## [Your objective]
Once you reach the line containing "(R349, R414). -/" in the entries below, write out that line and each one after it down to the line containing "def stackSectors : Nat := 2 ^ 29", exactly and with nothing added.

*** Opening of Provided records ***

-- ==== Sys2Proof/Machine/Tenants.lean ====
section
/-! DEFINITION. Virtual devices: descriptors, grants, states, ash records, clearing, images (24 R414, R418 to R421,
23 R410, R411, 19 R331, R349, R350). -/

namespace Sys2Proof.Machine

/-! ## Descriptors and grants (R331, R349, R414) -/

/-- A virtual-device descriptor is accepted (R414): its fields lie in their ranges, LOW and HIGH within those of R338 for the grant that the virtual device has then (R4). A HIGH of 0 stands for 2 × LOW, also where that exceeds the grant: R338's range is tested on the HIGH that the descriptor writes only, the model's choice; log entry 36. -/
def State.vdevOk (s : State) (part : Nat) (d : List Byte) : Bool :=
  let slice := bif field d 4 4 == 0 then 2000 else field d 4 4
  let ceil := field d 14 1
  let low := field d 48 4
  let high := field d 52 4
  let g := s.grantOf (16 * part + field d 0 2)
  d.length == 64 && decide (part < bif s.hearth.config.unified then 1 else 2) && decide (field d 0 2 < 16) &&
  decide (field d 2 1 ≤ 1) && decide (field d 3 1 ≤ 4) && decide (100 ≤ slice) && decide (slice ≤ 100000) &&
  (field d 8 4 == 0 || (decide (slice ≤ field d 8 4) && decide (field d 8 4 ≤ 1000000))) && field d 12 2 != 0 &&
  (ceil == 0 || (decide (16 ≤ ceil) && decide (ceil ≤ 64) && (decide (ceil ≤ 32) || s.hearth.config.hiratio))) && field d 15 1 == 0 &&
  field d 19 1 == 0 && (field d 20 2 == 0xFFFF || decide (field d 20 2 ≤ 1000)) && decide (field d 22 2 ≤ 10000) &&
  field d 24 8 % 4096 == 0 && field d 32 8 % 2097152 == 0 && field d 40 6 % 4096 == 0 && decide (1 ≤ field d 46 2) &&
  decide (field d 46 2 ≤ 1024) && decide (low ≤ g) &&
  (high == 0 || (decide ((bif low == 0 then g / 64 else low) ≤ high) && decide (high ≤ g))) && field d 56 8 % 8 == 0
/-- VDEV_DESCRIPTOR: a virtual device is defined, READY, with full buckets and its timestamp at 0; or replaced but for VDEV, ROOT and SAVE; or refused (R414, R418). -/
def execVdevDescriptor (part : Nat) (desc : List (BitVec 8)) (s : State) : Result :=
  let v := 16 * part + field desc 0 2
  let old := s.vdev v
  .next (bif !s.vdevOk part desc then s.answer 2 (10 + part)
    else bif old.state == .absent then
      s.modVdev v fun _ => { Vdev.reset with desc := desc, state := .ready, offset := s.now, defined := s.now }
    else
      s.modVdev v fun d =>
        { d with desc := desc.take 24 ++ (d.desc.drop 24).take 16 ++ desc.drop 40 })
/-- The ceiling of the nominal ratio in sixteenths (R349, R414). -/
def State.ceiling (s : State) (v : Nat) : Nat :=
  let x := field (s.vdev v).desc 14 1
  bif x == 0 then 32 else x
/-- The nominal ratio stays within the ceiling under a total grant (R349). -/
def State.ratioOk (s : State) (v total : Nat) : Bool := decide (s.nominal v * 512 * 16 ≤ s.ceiling v * total)
/-- Sectors of a stack: 64 GiB. -/
def stackSectors : Nat := 2 ^ 29
/-- What other virtual devices are granted of a stack; of a stack on loan, those of the borrower's partition alone, whose pool it is (R331, R372). -/
def State.grantedBeside (s : State) (vd stack : Nat) : Nat :=
  ((List.range 32).map fun u => bif u == vd || (s.onLoan stack && partOf u != partOf vd) then 0 else (s.kstored u stack).grant).sum
/-- GRANT_MESSAGE: the hypervisor sets GRANT of a share, or is refused: beyond the stack, below what is used and pending, or a reduction beyond the ratio's ceiling (R331, R349, R372, R414). -/
def execGrantMessage (vd stack sectors : Nat) (s : State) : Result :=
  let k := s.kshare vd stack
  let others := s.grantedBeside vd stack
  let total := s.grantOf vd - k.grant + sectors
  .next (bif decide (vd < 32) && decide (stack < 8) && s.portOpen (partOf vd) stack &&
      decide (others + sectors ≤ stackSectors) && decide (k.used + k.pend ≤ sectors) &&
      (decide (k.grant ≤ sectors) || s.ratioOk vd total) then
      (s.modK vd stack fun x => { x with grant := sectors }).balloonTest vd
    else s.answer 3 (10 + partOf vd))

/-! ## Ash records (R410, R411) -/

/-- Free bytes of a record whose layout is open. -/
def State.openBytes (s : State) (k n : Nat) : List Byte := (List.range n).map fun j => Config.freeByte s.free (k * 4096 + j)
/-- An entry of a section: its fields, 8 bytes each, and free bytes up to the entry's length (R411). -/
def State.ashEntry (s : State) (k n : Nat) (fields : List Nat) : List Byte :=
  let bs := fields.flatMap (natLe 8)
  bs.take n ++ s.openBytes k (n - bs.length)
/-- The queue descriptor as hearth core 1 keeps it (R398). -/
def Queue.desc (q : Queue) : List Byte :=
  natLe 8 q.base.toNat ++ natLe 1 q.log2 ++ natLe 1 q.flags.toNat ++ natLe 1 q.maxPrio ++ natLe 1 q.deleg.toNat ++
  natLe 2 (q.vd % 16) ++ natLe 2 0 ++ natLe 8 q.widxa.toNat ++ natLe 8 q.ridxa.toNat ++ natLe 8 q.erra.toNat ++
  natLe 8 q.cursor ++ natLe 16 0
/-- A queue's state as a number: the order of R400. -/
def QState.code : QState → Nat
  | .disabled => 0
  | .active => 1
  | .blocked => 2
  | .suspended _ => 3
  | .error => 4
  | .destroying => 5
/-- Slots of a launch's billet store in a state (R384). -/
def Launch.billetsIn (x : Launch) (w : SlotState) : Nat := x.slots.countP fun y => y.state == w
/-- The program counters of a share: its front end's, and one for each fragment of its groups (R134, R411). -/
def State.sharePcs (s : State) (h : Nat) : List Nat :=
  (s.agent (s.share h).fe).pc.toNat :: (s.share h).groups.flatMap fun g =>
    distinct (((s.group g).members.filter s.live).map fun a => (s.agent a).pc.toNat)
/-- A convergence register's state as a number: the order of R145. -/
def CvState.code : CvState → Nat
  | .idle => 0
  | .declared => 1
  | .issuing => 2
  | .poisoned => 3
/-- The entry of a live share: %task, core, program counters with their number, barrier and convergence-register states (R411). -/
def State.shareFields (s : State) (h : Nat) : List Nat :=
  let k := s.task (s.share h).task
  [k.id.toNat, (s.share h).core, (s.sharePcs h).length] ++ s.sharePcs h ++
  (k.bars.flatMap fun b => [(bif b.initd then 1 else 0) + (bif b.broken then 2 else 0), b.n.toNat, b.a.toNat, b.p.toNat, b.ph.toNat]) ++
  k.cvs.flatMap fun c => [c.state.code, c.t0, c.n]
/-- Reference time at which a frozen virtual device was frozen (R411, R420). -/
def State.frozenNow (s : State) (v : Nat) : Nat := ((s.vdev v).offset + (s.vdev v).frozenAt).toNat
/-- The sections of an ash record: each TYPE with its entries, the fields that R411 lists in its order and what is open after them free (R411; log entry 38). -/
def State.ashSections (s : State) (v : Nat) : List (Nat × List (List Byte)) :=
  let qs := s.queues.filter fun q => q.vd == v && q.state != .disabled
  let ls := s.lanes.launches.filter fun l => l.par.vd == v && l.started && !l.ended
  let hs := (List.range s.lanes.shares.length).filter fun h => (s.share h).state != .retired && s.taskVd (s.share h).task == v
  let b := (s.vdev v).balloon
  [(1, qs.zipIdx.map fun (q, k) => q.desc ++ s.ashEntry k 32 [q.ridx, q.widx, q.state.code]),
   (2, ls.zipIdx.map fun (l, k) => s.ashEntry (1000 + k) 64
      [l.par.tag.toNat, l.kernel.kobj.toNat, l.cursor, l.billetsIn .reserved, l.billetsIn .waiting, l.billetsIn .ready]),
   (3, (s.vdev v).records.reverse),
   (4, hs.map fun h => (s.shareFields h).flatMap (natLe 8)),
   (5, ((s.ksharesOf v).map fun k => s.ashEntry (3000 + k.stack) 64 [k.stack, k.grant, k.used, k.pend]) ++
      [s.ashEntry 3008 64 [b.q, b.due.getD 0, (bif b.due.isSome then 1 else 0) + (bif b.expired then 2 else 0) + bif b.suspended then 4 else 0]]),
   (6, ((s.hearth.log.zip s.hearth.logAt).filter fun x => decide (s.frozenNow v < x.2 + 1000000000)).map fun x =>
      [x.2, x.1.1, x.1.2].flatMap (natLe 8))]
/-- Entries that fit in a room, and whether all do. -/
def fitEntries : Nat → List (List Byte) → List (List Byte) × Bool
  | _, [] => ([], true)
  | room, e :: rest =>
    if e.length ≤ room then
      let (es, ok) := fitEntries (room - e.length) rest
      (e :: es, ok)
    else ([], false)
/-- Sections that fit in a room: their bytes, how many, and whether the record is cut (R411). -/
def packSections : Nat → List (Nat × List (List Byte)) → List Byte × Nat × Bool
  | _, [] => ([], 0, false)
  | room, (t, es) :: rest =>
    if room < 16 then ([], 0, true)
    else
      let (fit, ok) := fitEntries (room - 16) es
      let body := fit.flatten
      let sec := natLe 4 t ++ natLe 4 (16 + body.length) ++ natLe 4 fit.length ++ natLe 4 0 ++ body
      if ok then
        let (bs, n, cut) := packSections (room - sec.length) rest
        (sec ++ bs, n + 1, cut)
      else (sec, 1, true)
/-- The bytes of an ash record (R411). -/
def State.ashBytes (s : State) (v cls reason : Nat) : List Byte :=
  let d := s.vdev v
  let (bs, n, cut) := packSections (field d.desc 46 2 * 1048576 - 64) (s.ashSections v)
  let head := natLe 4 0x31485341 ++ natLe 4 (64 + bs.length) ++ natLe 8 d.frozenAt ++ natLe 2 (v % 16) ++ natLe 1 (partOf v) ++
    natLe 1 cls ++ natLe 4 reason ++ natLe 4 n ++ natLe 4 (bif cut then 1 else 0) ++ List.replicate 32 0#8
  head ++ bs
/-- Write the ash record of a virtual device into its buffer, in the hypervisor's own translation, and note it (R411, R414). -/
def State.ashRecord (s : State) (v cls reason : Nat) : State :=
  (s.modHearth fun h => { h with ash := h.ash ++ [(v, cls, reason)] }).hyperPost v 6 (field (s.vdev v).desc 40 6)
    (.store (s.ashBytes v cls reason))
/-- The ash record of a virtual device is being written: a hand-over holds its buffer. -/
def HeldWrite.ashOf (x : HeldWrite) (v : Nat) : Bool := x.vd == v && x.kind == 6
/-- A second fault of a frozen virtual device, of class 0 task, 1 launch, 2 queue, 3 virtual device or 4 device: a line of section 6 of the record in progress, or an entry of the lifetime telemetry once the record is complete (R411). -/
def State.secondFault (s : State) (v cls reason : Nat) : State :=
  let s := s.modVdev v fun d => { d with faults := d.faults + 1 }
  bif s.hearth.waiting.any fun x => x.ashOf v then
    let s := s.logEntry 0 10
    let (c, r) := ((s.hearth.ash.filter fun x => x.1 == v).getLast?.map (·.2)).getD (cls, reason)
    let bs := s.ashBytes v c r
    s.modHearth fun h => { h with waiting := h.waiting.map fun x => bif x.ashOf v then { x with op := .store bs } else x }
  else s.modTele fun t => { t with late := t.late ++ [(v, cls, reason)] }
/-- Freeze a virtual device and capture its record (R411, R418). -/
def State.freeze (s : State) (v cls reason : Nat) : State :=
  let d := s.vdev v
  let t := s.modVdev v fun d => { d with state := .frozen, frozenAt := s.guest v }
  match d.state with
  | .ready => t.ashRecord v cls reason
  | .paused => (t.modVdev v fun d => { d with offset := (s.now : Int) - d.saved }).ashRecord v cls reason
  | .absent => s
  | _ => s.secondFault v cls reason
/-- The cause that a raising core reports; its codes are open (R411). -/
def State.openReason (s : State) : Nat := (Config.ashWord s.free 9000).toNat
/-- TENANT_RESET: a reset message, or the failure of a hearth service for one virtual device, freezes and captures; one that meets a reset in progress is merged with it (R410, R418). -/
def execTenantReset (vd : Nat) (s : State) : Result :=
  .next (match (s.vdev vd).state with
    | .ready => s.freeze vd 3 s.openReason
    | .paused => s.freeze vd 3 s.openReason
    | _ => s)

*** Close of Provided records ***

## [Answer section]
/-- The ceiling of the nominal ratio in sixteenths (R349, R414). -/
def State.ceiling (s : State) (v : Nat) : Nat :=
  let x := field (s.vdev v).desc 14 1
  bif x == 0 then 32 else x
/-- The nominal ratio stays within the ceiling under a total grant (R349). -/
def State.ratioOk (s : State) (v total : Nat) : Bool := decide (s.nominal v * 512 * 16 ≤ s.ceiling v * total)
/-- Sectors of a stack: 64 GiB. -/
def stackSectors : Nat := 2 ^ 29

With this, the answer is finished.